Low carbohydrate diets (e.g. Atkins, Scarsdale diet, Hollywood diet)
Low carbohydrate diets increased in popularity in the early 2000s with the rediscovery of the Atkins diet as an effective way of losing weight. Low carbohydrate diets are based on the premise that a diet very low in carbohydrate leads to a reduction in the body’s insulin production, resulting in fat and protein (muscle) stores being used as the body’s main energy source.
The ultimate aim of low carbohydrate diets is to force the body to use fat as its main energy source. When this happens a person produces ketones (a by product which is generated when fatty acids are broken down for energy) to fuel parts of the body that cannot use fat as an energy source. During this period a person is said to be in a state of ketosis which is characterised by smelly breath and side-effects such as nausea and fatigue.
While people who go on low carbohydrate diets do lose weight and do so quickly this comes at a price. The majority of weight that is lost comes from loss of water and muscle tissue. As with very low calorie diets this loss of muscle (metabolically active tissue) will lead to a reduction in the number of calories a person needs to maintain their weight.

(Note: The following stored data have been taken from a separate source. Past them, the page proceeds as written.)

theorem hostAct_regWrite {off : BitVec 8} (h : off.toNat % 8 = 0) (v : Word64) (s : State) :
    hostAct (.regWrite off 8 v) s = writeReg off v s :=
  if_pos (regAccessOk_of_aligned h)

/-! ## A write, by the register it names -/

@[simp] theorem writeReg_id (v : Word64) (s : State) : writeReg 0x00#8 v s = .next s := rfl

@[simp] theorem writeReg_status (v : Word64) (s : State) :
    writeReg 0x08#8 v s = .next (s.writeStatus v) := rfl

@[simp] theorem writeReg_cmd (v : Word64) (s : State) : writeReg 0x10#8 v s = writeCmd v s := rfl

@[simp] theorem writeReg_src (v : Word64) (s : State) :
    writeReg 0x18#8 v s = .next (if s.busy then s.dropWrite else { s with src := v }) := rfl

@[simp] theorem writeReg_dst (v : Word64) (s : State) :
    writeReg 0x20#8 v s = .next (if s.busy then s.dropWrite else { s with dst := v }) := rfl

@[simp] theorem writeReg_cnt (v : Word64) (s : State) :
    writeReg 0x28#8 v s = .next (if s.busy then s.dropWrite else { s with cnt := v }) := rfl

/-- An idle unit without a recorded error carries out the command the word decodes to (R47). -/
theorem writeCmd_accepted {v : Word64} {s : State} {i : Instr} (hb : s.busy = false)
    (he : s.err = .none) (hd : decode s.inst.width (v.extractLsb' 0 32) = some i) :
    writeCmd v s = exec i s := by
  simp [writeCmd, hb, he, hd]

/-! ## The reserved offsets -/

theorem readReg_reserved {off : BitVec 8} (h : 0x40 ≤ off.toNat) (s : State) :
    s.readReg off = 0#64 := by
  unfold State.readReg
  split
  case h_8 => rfl
  all_goals omega

theorem writeReg_reserved {off : BitVec 8} (h : 0x40 ≤ off.toNat) (v : Word64) (s : State) :
    writeReg off v s = .next s := by
  unfold writeReg
  split
  case h_6 => rfl
  all_goals omega

/-! ## A write of STATUS -/

/-- What a write of STATUS does to every field at once (R46). -/
theorem State.writeStatus_eq (s : State) (v : Word64) :
    s.writeStatus v =
      { s with
        done := if v.getLsbD 5 then false else s.done
        drop := if v.getLsbD 6 then false else s.drop
        err := if v.getLsbD 7 then .none else s.err
        errcmd := if v.getLsbD 7 then 0#32 else s.errcmd
        erraddr := if v.getLsbD 7 then 0#64 else s.erraddr } := by
  unfold State.writeStatus
  by_cases h : v.getLsbD 7 = true
  · simp only [h, if_true]; rfl
  · simp only [h, if_false, Bool.false_eq_true]

@[simp] theorem State.writeStatus_busy (s : State) (v : Word64) : (s.writeStatus v).busy = s.busy := by
  rw [State.writeStatus_eq]; rfl

/-- ERRCLR clears the recorded error (R46, R291). -/
theorem State.writeStatus_err_of_errclr (s : State) {v : Word64} (h : v.getLsbD 7 = true) :
    (s.writeStatus v).err = .none := by
  rw [State.writeStatus_eq]; exact if_pos h

/-! ## The fields of ID -/

/-- Each field of ID (R44). Width and mapper fix the whole word, so ten closed words are all there are. -/
theorem State.idWord_fields (s : State) :
    (s.idWord.extractLsb' 0 8).toNat = s.inst.width.lanes ∧
    (s.idWord.extractLsb' 8 8).toNat = min s.inst.width.lanes 16 ∧
    (s.idWord.extractLsb' 16 4).toNat = 8 ∧
    s.idWord.getLsbD 20 = (s.inst.mapper == .lut) ∧
    s.idWord.extractLsb' 21 3 = 0#3 ∧
    s.idWord.extractLsb' 24 8 = 0x01#8 ∧
    s.idWord.extractLsb' 32 32 = 0#32 := by
  unfold State.idWord State.group State.lanes
  cases s.inst.width <;> cases s.inst.mapper <;> decide

theorem State.idWord_w32_lut {s : State} (hw : s.inst.width = .w32) (hm : s.inst.mapper = .lut) :
    s.idWord = 0x0000000001181020#64 := by
  unfold State.idWord State.group State.lanes
  rw [hw, hm]
  decide

@[simp] theorem State.resetUnit_idWord (s : State) : s.resetUnit.idWord = s.idWord := rfl

/-! ## The statements -/

/-- Settles O5: BUSY alone decides each of the three writes. -/
theorem cursorWritesByBusy : Obligations.CursorWritesByBusy := by
  intro s v
  rw [hostAct_regWrite (by decide), hostAct_regWrite (by decide), hostAct_regWrite (by decide),
    writeReg_src, writeReg_dst, writeReg_cnt]
  constructor
  · intro hb
    simp [hb, State.dropWrite]
  · intro hb
    simp [hb]

/-- Settles O6: the next state is `writeStatus`, which keeps BUSY and the instance, so that after ERRCLR
an idle unit accepts the command. -/
theorem statusWriteDoesExactlyThis : Obligations.StatusWriteDoesExactlyThis := by
  intro s v
  refine ⟨s.writeStatus v, (hostAct_regWrite (by decide) v s).trans (writeReg_status v s), ?_⟩
  have haccept : v.getLsbD 7 = true → s.busy = false → ∀ (u : Word64) (i : Instr),
      decode (s.writeStatus v).inst.width (u.extractLsb' 0 32) = some i →
      hostAct (.regWrite 0x10#8 8 u) (s.writeStatus v) = exec i (s.writeStatus v) := by
    intro h7 hb u i hd
    rw [hostAct_regWrite (by decide), writeReg_cmd]
    exact writeCmd_accepted (by rw [State.writeStatus_busy, hb])
      (State.writeStatus_err_of_errclr s h7) hd
  refine ⟨?_, ?_, ?_, ?_, ?_, ?_, haccept⟩ <;> rw [State.writeStatus_eq]

/-- Settles O8: the fields from the ten ID words; ID ignores writes, and reset keeps the instance. -/
theorem idReadsTheInstance : Obligations.IdReadsTheInstance := by
  intro s
  obtain ⟨hw, hg, hn, hm, hz, hver, htop⟩ := s.idWord_fields
  refine ⟨hostAct_regRead (by decide) s, hw, hg, hn, hm, hz, hver, htop, State.idWord_w32_lut,
    fun v => (hostAct_regWrite (by decide) v s).trans (writeReg_id v s), ?_⟩
  intro t ht
  obtain rfl : s.resetUnit = t := Host.Outcome.next.inj ht
  exact s.resetUnit_idWord

/-- Settles O9: no register stands at or above 0x40. -/
theorem reservedOffsetsReadZero : Obligations.ReservedOffsetsReadZero := by
  intro s off v hlo hal
  constructor
  · rw [hostAct_regRead hal, readReg_reserved hlo]; rfl
  · rw [hostAct_regWrite hal, writeReg_reserved hlo]

end Sys2Proof.Machine
end

section
/-! PROOFS. The decoder against the opcode table (spec/30_encoding.md R103 to R110): when a word decodes,
that this is the table's own criterion, and the statements about illegal words and the sample words. -/

namespace Sys2Proof

/-! ## The decoder by its row of the opcode map -/

/-- A word decodes to `i` through the row of its OP, with every reserved bit 0 and `i` well formed
(R110). -/
theorem decode_eq_some_iff {W : Width} {w : CmdWord} {i : Instr} :
    decode W w = some i ↔ ∃ fmt build, opRow (opOf w).toNat = some (fmt, build) ∧
      w &&& fmt.mask = place (opOf w) 26 ∧ build (Fields.of w) = i ∧ i.wf W = true := by
  unfold decode
  rcases opRow (opOf w).toNat with _ | ⟨fmt, build⟩
  · simp
  · by_cases hm : w &&& fmt.mask = place (opOf w) 26
    · simpa [hm, and_comm] using congrArg (Instr.wf W)
    · simp [hm]

theorem decode_isSome_iff {W : Width} {w : CmdWord} :
    (decode W w).isSome = true ↔ ∃ fmt build, opRow (opOf w).toNat = some (fmt, build) ∧
      w &&& fmt.mask = place (opOf w) 26 ∧ (build (Fields.of w)).wf W = true := by
  simp only [Option.isSome_iff_exists, decode_eq_some_iff]
  constructor
  · rintro ⟨_, fmt, build, hrow, hmask, rfl, hwf⟩
    exact ⟨fmt, build, hrow, hmask, hwf⟩
  · rintro ⟨fmt, build, hrow, hmask, hwf⟩
    exact ⟨_, fmt, build, hrow, hmask, rfl, hwf⟩

/-! ## The rows of the table are the rows of the opcode map -/

/-- Each row's match is its OP alone and its mask that of its format (R103, R105). -/
theorem commandTable_eq_opRow : Machine.commandTable =
    (List.range 64).filterMap fun op =>
      (opRow op).map fun row => (place (BitVec.ofNat 6 op) 26, row.1.mask) := by
  decide

theorem opOf_place (op : BitVec 6) : opOf (place op 26) = op := opOf_encX op

theorem opOf_and_mask (w : CmdWord) (fmt : Format) : opOf (w &&& fmt.mask) = opOf w := by
  have h : opOf fmt.mask = BitVec.allOnes 6 := by cases fmt <;> decide
  rw [opOf, BitVec.extractLsb'_and, ← opOf, ← opOf, h, BitVec.and_allOnes]

/-- Every mask covers OP, so a word matches at most the row of its own OP. -/
theorem opOf_eq_of_match {w : CmdWord} {fmt : Format} {op : BitVec 6}
    (h : w &&& fmt.mask = place op 26) : opOf w = op := by
  rw [← opOf_and_mask w fmt, h, opOf_place]

/-- R107: a row of the table matches exactly when the row of the word's OP does. -/
theorem commandTable_any_iff (w : CmdWord) :
    (Machine.commandTable.any fun r => w &&& r.2 == r.1) = true ↔
      ∃ fmt build, opRow (opOf w).toNat = some (fmt, build) ∧
        w &&& fmt.mask = place (opOf w) 26 := by
  simp only [commandTable_eq_opRow, List.any_eq_true, List.mem_filterMap, Option.map_eq_some_iff,
    beq_iff_eq]
  constructor
  · rintro ⟨_, ⟨op, hop, ⟨fmt, build⟩, hrow, rfl⟩, hmatch⟩
    have hw : opOf w = BitVec.ofNat 6 op := opOf_eq_of_match hmatch
    have hnat : (opOf w).toNat = op := by
      rw [hw, BitVec.toNat_ofNat, Nat.mod_eq_of_lt (List.mem_range.mp hop)]
    exact ⟨fmt, build, hnat ▸ hrow, hw ▸ hmatch⟩
  · rintro ⟨fmt, build, hrow, hmatch⟩
    refine ⟨_, ⟨(opOf w).toNat, List.mem_range.mpr (opOf w).isLt, _, hrow, rfl⟩, ?_⟩
    rw [BitVec.ofNat_toNat, BitVec.setWidth_eq, hmatch]

/-! ## The operand constraints, by OP -/

/-- R108: of a row's commands those are refused that are LD2 with D = E, or a reorder command at
W = 1. -/
theorem wf_build_iff {op : Nat} {fmt : Format} {build : Fields → Instr}
    (hrow : opRow op = some (fmt, build)) (W : Width) (f : Fields) :
    (build f).wf W = true ↔
      ¬(op = 0x03 ∧ f.d = f.a) ∧ ¬(W = .w1 ∧ 0x20 ≤ op ∧ op ≤ 0x23) := by
  unfold opRow at hrow
  split at hrow <;> cases hrow <;> simp [Instr.wf]

theorem field3_inj {w : CmdWord} {i j : Nat} :
    field3 w i = field3 w j ↔ w.extractLsb' i 3 = w.extractLsb' j 3 := by
  unfold field3
  exact BitVec.toFin_inj

/-- `legalWord` by OP as a number and the fields D and A. -/
theorem legalWord_iff (W : Width) (w : CmdWord) :
    Machine.legalWord W w = true ↔
      (Machine.commandTable.any fun r => w &&& r.2 == r.1) = true ∧
      ¬((opOf w).toNat = 0x03 ∧ (Fields.of w).d = (Fields.of w).a) ∧
      ¬(W = .w1 ∧ 0x20 ≤ (opOf w).toNat ∧ (opOf w).toNat ≤ 0x23) := by
  simp only [Machine.legalWord, Bool.and_eq_true, Bool.not_eq_true', ← Bool.not_eq_true, beq_iff_eq,
    decide_eq_true_eq, and_assoc, Fields.of, field3_inj, opOf, BitVec.le_def, ← BitVec.toNat_inj]
  rfl

/-- The decoder accepts exactly the legal words (R106, R107, R108, R110). -/
theorem decode_isSome (W : Width) (w : CmdWord) :
    (decode W w).isSome = Machine.legalWord W w := by
  rw [Bool.eq_iff_iff, decode_isSome_iff, legalWord_iff, commandTable_any_iff]
  constructor
  · rintro ⟨fmt, build, hrow, hmask, hwf⟩
    exact ⟨⟨fmt, build, hrow, hmask⟩, (wf_build_iff hrow W _).mp hwf⟩
  · rintro ⟨⟨fmt, build, hrow, hmask⟩, hwf⟩
    exact ⟨fmt, build, hrow, hmask, (wf_build_iff hrow W _).mpr hwf⟩

theorem decode_eq_none_of_not_legalWord {W : Width} {w : CmdWord}
    (h : Machine.legalWord W w = false) : decode W w = none := by
  rw [← Option.isSome_eq_false_iff.trans Option.isNone_iff_eq_none, decode_isSome, h]

end Sys2Proof

namespace Sys2Proof.Machine

/-- An idle unit without a recorded error raises ILLEGAL for a word that does not decode (R47, R109). -/
theorem writeCmd_illegal {v : Word64} {s : State} (hb : s.busy = false) (he : s.err = .none)
    (hd : decode s.inst.width (v.extractLsb' 0 32) = none) :
    writeCmd v s = .next (s.raise .illegal (v.extractLsb' 0 32) 0#64) := by
  simp [writeCmd, hb, he, hd]

/-- Settles O13: a word that is not legal does not decode, and the CMD write raises ILLEGAL for it. -/
theorem illegalWordsOnlyRecordTheError : Obligations.IllegalWordsOnlyRecordTheError := by
  intro s v hb he hillegal
  rw [hostAct_regWrite (by decide), writeReg_cmd,
    writeCmd_illegal hb he (decode_eq_none_of_not_legalWord hillegal)]
  rfl

/-- Settles O15: thirty closed words, each decoded and encoded by evaluation. -/
theorem sampleWordsDecodeAndEncode : Obligations.SampleWordsDecodeAndEncode := by
  unfold Obligations.SampleWordsDecodeAndEncode
  decide

end Sys2Proof.Machine
end

section
/-! PROOFS. Range classification and select (spec/40_classify.md): the SWAR form of RNG lane by lane, SEL
on a mask, and the ASCII classes. -/

namespace Sys2Proof.Machine

/-! ## The lanes of a 64-bit word

R141 packs lane i at bits [8i+7:8i]. Bitwise operations act on every lane alike; a subtraction does so
where no lane borrows. -/

/-- Lane `k` of a 64-bit word (R141). -/
def wordLane (x : Word64) (k : Nat) : Byte := x.extractLsb' (8 * k) 8

theorem getLsbD_wordLane (x : Word64) (k i : Nat) :
    (wordLane x k).getLsbD i = (decide (i < 8) && x.getLsbD (8 * k + i)) :=
  BitVec.getLsbD_extractLsb' ..

theorem toNat_wordLane (x : Word64) (k : Nat) :
    (wordLane x k).toNat = x.toNat / 256 ^ k % 256 := by
  rw [wordLane, BitVec.extractLsb'_toNat, Nat.shiftRight_eq_div_pow, pow_mul]
  rfl

theorem wordLane_eq_zero (x : Word64) {k : Nat} (hk : 8 ≤ k) : wordLane x k = 0x00#8 := by
  apply BitVec.eq_of_getLsbD_eq
  intro i _
  rw [getLsbD_wordLane, BitVec.getLsbD_of_ge x _ (by omega)]
  simp

@[simp] theorem wordLane_and (x y : Word64) (k : Nat) :
    wordLane (x &&& y) k = wordLane x k &&& wordLane y k := BitVec.extractLsb'_and

@[simp] theorem wordLane_or (x y : Word64) (k : Nat) :
    wordLane (x ||| y) k = wordLane x k ||| wordLane y k := BitVec.extractLsb'_or

@[simp] theorem wordLane_xor (x y : Word64) (k : Nat) :
    wordLane (x ^^^ y) k = wordLane x k ^^^ wordLane y k := BitVec.extractLsb'_xor

theorem wordLane_not (x : Word64) {k : Nat} (hk : k < 8) : wordLane (~~~x) k = ~~~wordLane x k := by
  apply BitVec.eq_of_getLsbD_eq
  intro i hi
  have hbit : 8 * k + i < 64 := by omega
  rw [BitVec.getLsbD_not, getLsbD_wordLane, getLsbD_wordLane, BitVec.getLsbD_not]
  simp only [hi, hbit, decide_true, Bool.true_and]

theorem wordLane_swarH {k : Nat} (hk : k < 8) : wordLane swarH k = 0x80#8 := by
  revert k; decide

theorem wordLane_swarL7 {k : Nat} (hk : k < 8) : wordLane swarL7 k = 0x7F#8 := by
  revert k; decide

/-- `B(c)` is the number with eight digits `c` in base 256. -/
theorem toNat_swarB (c : Byte) :
    (swarB c).toNat = Nat.ofDigits 256 (List.replicate 8 c.toNat) := by
  have hprod : (swarB c).toNat = c.toNat % 2 ^ 64 * 0x0101010101010101 % 2 ^ 64 := by
    rw [swarB, BitVec.toNat_mul, BitVec.toNat_setWidth, BitVec.toNat_ofNat]
  rw [hprod]
  simp only [List.replicate, Nat.ofDigits_cons, Nat.ofDigits_nil]
  omega

theorem wordLane_swarB (c : Byte) {k : Nat} (hk : k < 8) : wordLane (swarB c) k = c := by
  have hdigit : ∀ d ∈ List.replicate 8 c.toNat, d < 256 := by
    intro d hd
    rw [List.eq_of_mem_replicate hd]
    exact c.isLt
  have hlen : 8 - k = (7 - k) + 1 := by omega
  apply BitVec.eq_of_toNat_eq
  rw [toNat_wordLane, toNat_swarB, Nat.ofDigits_div_pow_eq_ofDigits_drop k (by decide) _ hdigit,
    List.drop_replicate, hlen, List.replicate_succ, Nat.ofDigits_cons, Nat.add_mul_mod_self_left]
  exact Nat.mod_eq_of_lt c.isLt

Followers of low carbohydrate diets also miss out on essential nutrients and vitamins which come from fruit, vegetables and grains. Ketosis can also cause kidney damage in individuals with already established kidney problems.
People on low carbohydrate diets often increase their intake of protein or fat which can lead to other issues. For example, high levels of protein may put an increased strain on the kidneys, risk dehydration and can cause the body to lose calcium, leading to osteoporosis. Higher intake of fat, particularly saturated fat can increase the risk of heart disease in those who follow these diets in the longer term.